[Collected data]
[Start of section]
@[simp] theorem State.takeSync_frame (s : State) (i : Fin 2) (n : FrameCounts) :
    (s.takeSync i n).pending = s.pending ∧ (s.takeSync i n).now = s.now ∧ (s.takeSync i n).role = s.role
      ∧ (s.takeSync i n).ca = s.ca ∧ (s.takeSync i n).ii = s.ii ∧ (s.takeSync i n).cp = s.cp
      ∧ (s.takeSync i n).fu = s.fu ∧ (s.takeSync i n).sr = s.sr ∧ (s.takeSync i n).hu = s.hu := by
  unfold State.takeSync
  dsimp only
  (repeat' split) <;> simp

/-! ### Measurements (R108) -/

/-- A measurement is irregular exactly when two valid lines differ. -/
theorem measure_eq_none_iff (l : List Nat) (n p : Nat) : measure l n p = none ↔ ∃ a ∈ l, ∃ b ∈ l, a ≠ b := by
  cases l with
  | nil => simp [measure]
  | cons x l =>
    rw [show measure (x :: l) n p = none ↔ ∃ a ∈ l, a ≠ x by simp [measure]]
    constructor
    · rintro ⟨a, ha, h⟩
      exact ⟨a, .tail _ ha, x, .head _, h⟩
    · rintro ⟨a, ha, b, hb, h⟩
      by_cases e : a = x
      · exact ⟨b, (List.mem_cons.1 hb).resolve_left fun g => h (e.trans g.symm), fun g => h (e.trans g.symm)⟩
      · exact ⟨a, (List.mem_cons.1 ha).resolve_left e, e⟩

/-- What a regular measurement is. -/
theorem measure_eq_some {l : List Nat} {n p : Nat} {m : Meas} (h : measure l n p = some m) :
    m = ⟨min 4095 (l.headD 0), min 4095 l.length, min 4095 n, p⟩ ∧ ∀ a ∈ l, a = l.headD 0 := by
  unfold measure at h
  dsimp only at h
  split at h
  · next g => exact ⟨(Option.some.inj h).symm, by simpa using g⟩
  · cases h

/-- The lines of a LOCKED frame all bear the locked width, so its measurement is regular (R113). -/
theorem measure_replicate (k w n p : Nat) :
    measure (List.replicate k w) n p = some ⟨min 4095 (if k = 0 then 0 else w), min 4095 k, min 4095 n, p⟩ := by
  cases k <;> simp [measure, List.replicate_succ]

@[simp] theorem State.hear_frame (s : State) (d : Nat) (w : Channels) :
    (s.hear d w).pending = s.pending ∧ (s.hear d w).now = s.now ∧ (s.hear d w).role = s.role ∧ (s.hear d w).pu = s.pu
      ∧ (s.hear d w).fp = s.fp ∧ (s.hear d w).cu = s.cu ∧ (s.hear d w).wp = s.wp ∧ (s.hear d w).ii = s.ii
      ∧ (s.hear d w).cp = s.cp ∧ (s.hear d w).fu = s.fu ∧ (s.hear d w).sr = s.sr ∧ (s.hear d w).hu = s.hu := by
  unfold State.hear; (repeat' split) <;> simp

@[simp] theorem State.grant_frame (s : State) (d r : Nat) (i : Byte) :
    (s.grant d r i).pending = s.pending ∧ (s.grant d r i).now = s.now ∧ (s.grant d r i).role = s.role
      ∧ (s.grant d r i).pu = s.pu ∧ (s.grant d r i).cu = s.cu ∧ (s.grant d r i).ts = s.ts ∧ (s.grant d r i).ii = s.ii
      ∧ (s.grant d r i).cp = s.cp ∧ (s.grant d r i).fu = s.fu ∧ (s.grant d r i).sr = s.sr ∧ (s.grant d r i).hu = s.hu := by
  simp [State.grant]

@[simp] theorem State.emptySlot_frame (s : State) :
    s.emptySlot.pending = s.pending ∧ s.emptySlot.now = s.now ∧ s.emptySlot.role = s.role ∧ s.emptySlot.pu = s.pu
      ∧ s.emptySlot.cu = s.cu ∧ s.emptySlot.ts = s.ts ∧ s.emptySlot.ii = s.ii ∧ s.emptySlot.cp = s.cp
      ∧ s.emptySlot.fu = s.fu ∧ s.emptySlot.sr = s.sr ∧ s.emptySlot.hu = s.hu := by
  unfold State.emptySlot; dsimp only; split <;> simp

/-- What making room in the wait list leaves alone. -/
theorem State.makeRoom_frame {s t : State} {r : Nat} (h : s.makeRoom r = some t) :
    t.pending = s.pending ∧ t.now = s.now ∧ t.role = s.role ∧ t.pu = s.pu ∧ t.cu = s.cu ∧ t.ts = s.ts ∧ t.wp = s.wp
      ∧ t.ii = s.ii ∧ t.cp = s.cp ∧ t.fu = s.fu ∧ t.sr = s.sr ∧ t.hu = s.hu := by
  unfold State.makeRoom at h
  (repeat' split at h) <;> simp at h <;> subst h <;> simp

@[simp] theorem State.preempt_frame (s : State) (h : Slot) (d r : Nat) (i : Byte) :
    (s.preempt h d r i).pending = s.pending ∧ (s.preempt h d r i).now = s.now ∧ (s.preempt h d r i).role = s.role
      ∧ (s.preempt h d r i).pu = s.pu ∧ (s.preempt h d r i).cu = s.cu ∧ (s.preempt h d r i).ts = s.ts
      ∧ (s.preempt h d r i).ii = s.ii ∧ (s.preempt h d r i).cp = s.cp ∧ (s.preempt h d r i).fu = s.fu
      ∧ (s.preempt h d r i).sr = s.sr ∧ (s.preempt h d r i).hu = s.hu := by
  unfold State.preempt
  split
  · rename_i u hu; simp [State.makeRoom_frame hu]
  · simp

@[simp] theorem State.joinWait_frame (s : State) (d r : Nat) (i : Byte) :
    (s.joinWait d r i).pending = s.pending ∧ (s.joinWait d r i).now = s.now ∧ (s.joinWait d r i).role = s.role
      ∧ (s.joinWait d r i).pu = s.pu ∧ (s.joinWait d r i).cu = s.cu ∧ (s.joinWait d r i).ts = s.ts
      ∧ (s.joinWait d r i).wp = s.wp ∧ (s.joinWait d r i).ii = s.ii ∧ (s.joinWait d r i).cp = s.cp
      ∧ (s.joinWait d r i).fu = s.fu ∧ (s.joinWait d r i).sr = s.sr ∧ (s.joinWait d r i).hu = s.hu := by
  unfold State.joinWait
  split
  · rename_i u hu; simp [State.makeRoom_frame hu]
  · simp

@[simp] theorem State.request_frame (s : State) (d : Nat) (i : Byte) :
    (s.request d i).pending = s.pending ∧ (s.request d i).now = s.now ∧ (s.request d i).role = s.role
      ∧ (s.request d i).pu = s.pu ∧ (s.request d i).cu = s.cu ∧ (s.request d i).ts = s.ts ∧ (s.request d i).ii = s.ii
      ∧ (s.request d i).cp = s.cp ∧ (s.request d i).fu = s.fu ∧ (s.request d i).sr = s.sr ∧ (s.request d i).hu = s.hu := by
  unfold State.request; dsimp only; (repeat' split) <;> simp

@[simp] theorem State.notHolder_frame (s : State) (d : Nat) (i : Byte) :
    (s.notHolder d i).pending = s.pending ∧ (s.notHolder d i).now = s.now ∧ (s.notHolder d i).role = s.role
      ∧ (s.notHolder d i).pu = s.pu ∧ (s.notHolder d i).cu = s.cu ∧ (s.notHolder d i).ts = s.ts
      ∧ (s.notHolder d i).wp = s.wp ∧ (s.notHolder d i).ii = s.ii ∧ (s.notHolder d i).cp = s.cp
      ∧ (s.notHolder d i).fu = s.fu ∧ (s.notHolder d i).sr = s.sr ∧ (s.notHolder d i).hu = s.hu := by
  unfold State.notHolder; split <;> simp

@[simp] theorem State.inputFrom_frame (s : State) (d : Nat) (q : BitVec 16) (i : InputContent) :
    (s.inputFrom d q i).pending = s.pending ∧ (s.inputFrom d q i).now = s.now ∧ (s.inputFrom d q i).role = s.role
      ∧ (s.inputFrom d q i).pu = s.pu ∧ (s.inputFrom d q i).cu = s.cu ∧ (s.inputFrom d q i).ts = s.ts
      ∧ (s.inputFrom d q i).ii = s.ii ∧ (s.inputFrom d q i).cp = s.cp ∧ (s.inputFrom d q i).fu = s.fu
      ∧ (s.inputFrom d q i).sr = s.sr ∧ (s.inputFrom d q i).hu = s.hu := by
  unfold State.inputFrom; (repeat' split) <;> simp

@[simp] theorem State.accept_frame (s : State) (m : RxMsg) :
    (s.accept m).pending = s.pending ∧ (s.accept m).now = s.now ∧ (s.accept m).role = s.role ∧ (s.accept m).cu = s.cu
      ∧ (s.accept m).ts = s.ts ∧ (s.accept m).ca = s.ca ∧ (s.accept m).wp = s.wp ∧ (s.accept m).ii = s.ii
      ∧ (s.accept m).cp = s.cp ∧ (s.accept m).fu = s.fu ∧ (s.accept m).sr = s.sr ∧ (s.accept m).hu = s.hu := by
  unfold State.accept; dsimp only; (repeat' split) <;> simp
[End of section]
[Exercise objective] Could you output, exactly and with nothing else, the lines from the start of the records through the line containing "cons x l =>"?

[Task result]
@[simp] theorem State.takeSync_frame (s : State) (i : Fin 2) (n : FrameCounts) :
    (s.takeSync i n).pending = s.pending ∧ (s.takeSync i n).now = s.now ∧ (s.takeSync i n).role = s.role
      ∧ (s.takeSync i n).ca = s.ca ∧ (s.takeSync i n).ii = s.ii ∧ (s.takeSync i n).cp = s.cp
      ∧ (s.takeSync i n).fu = s.fu ∧ (s.takeSync i n).sr = s.sr ∧ (s.takeSync i n).hu = s.hu := by
  unfold State.takeSync
  dsimp only
  (repeat' split) <;> simp

/-! ### Measurements (R108) -/

/-- A measurement is irregular exactly when two valid lines differ. -/
theorem measure_eq_none_iff (l : List Nat) (n p : Nat) : measure l n p = none ↔ ∃ a ∈ l, ∃ b ∈ l, a ≠ b := by
  cases l with
  | nil => simp [measure]
  | cons x l =>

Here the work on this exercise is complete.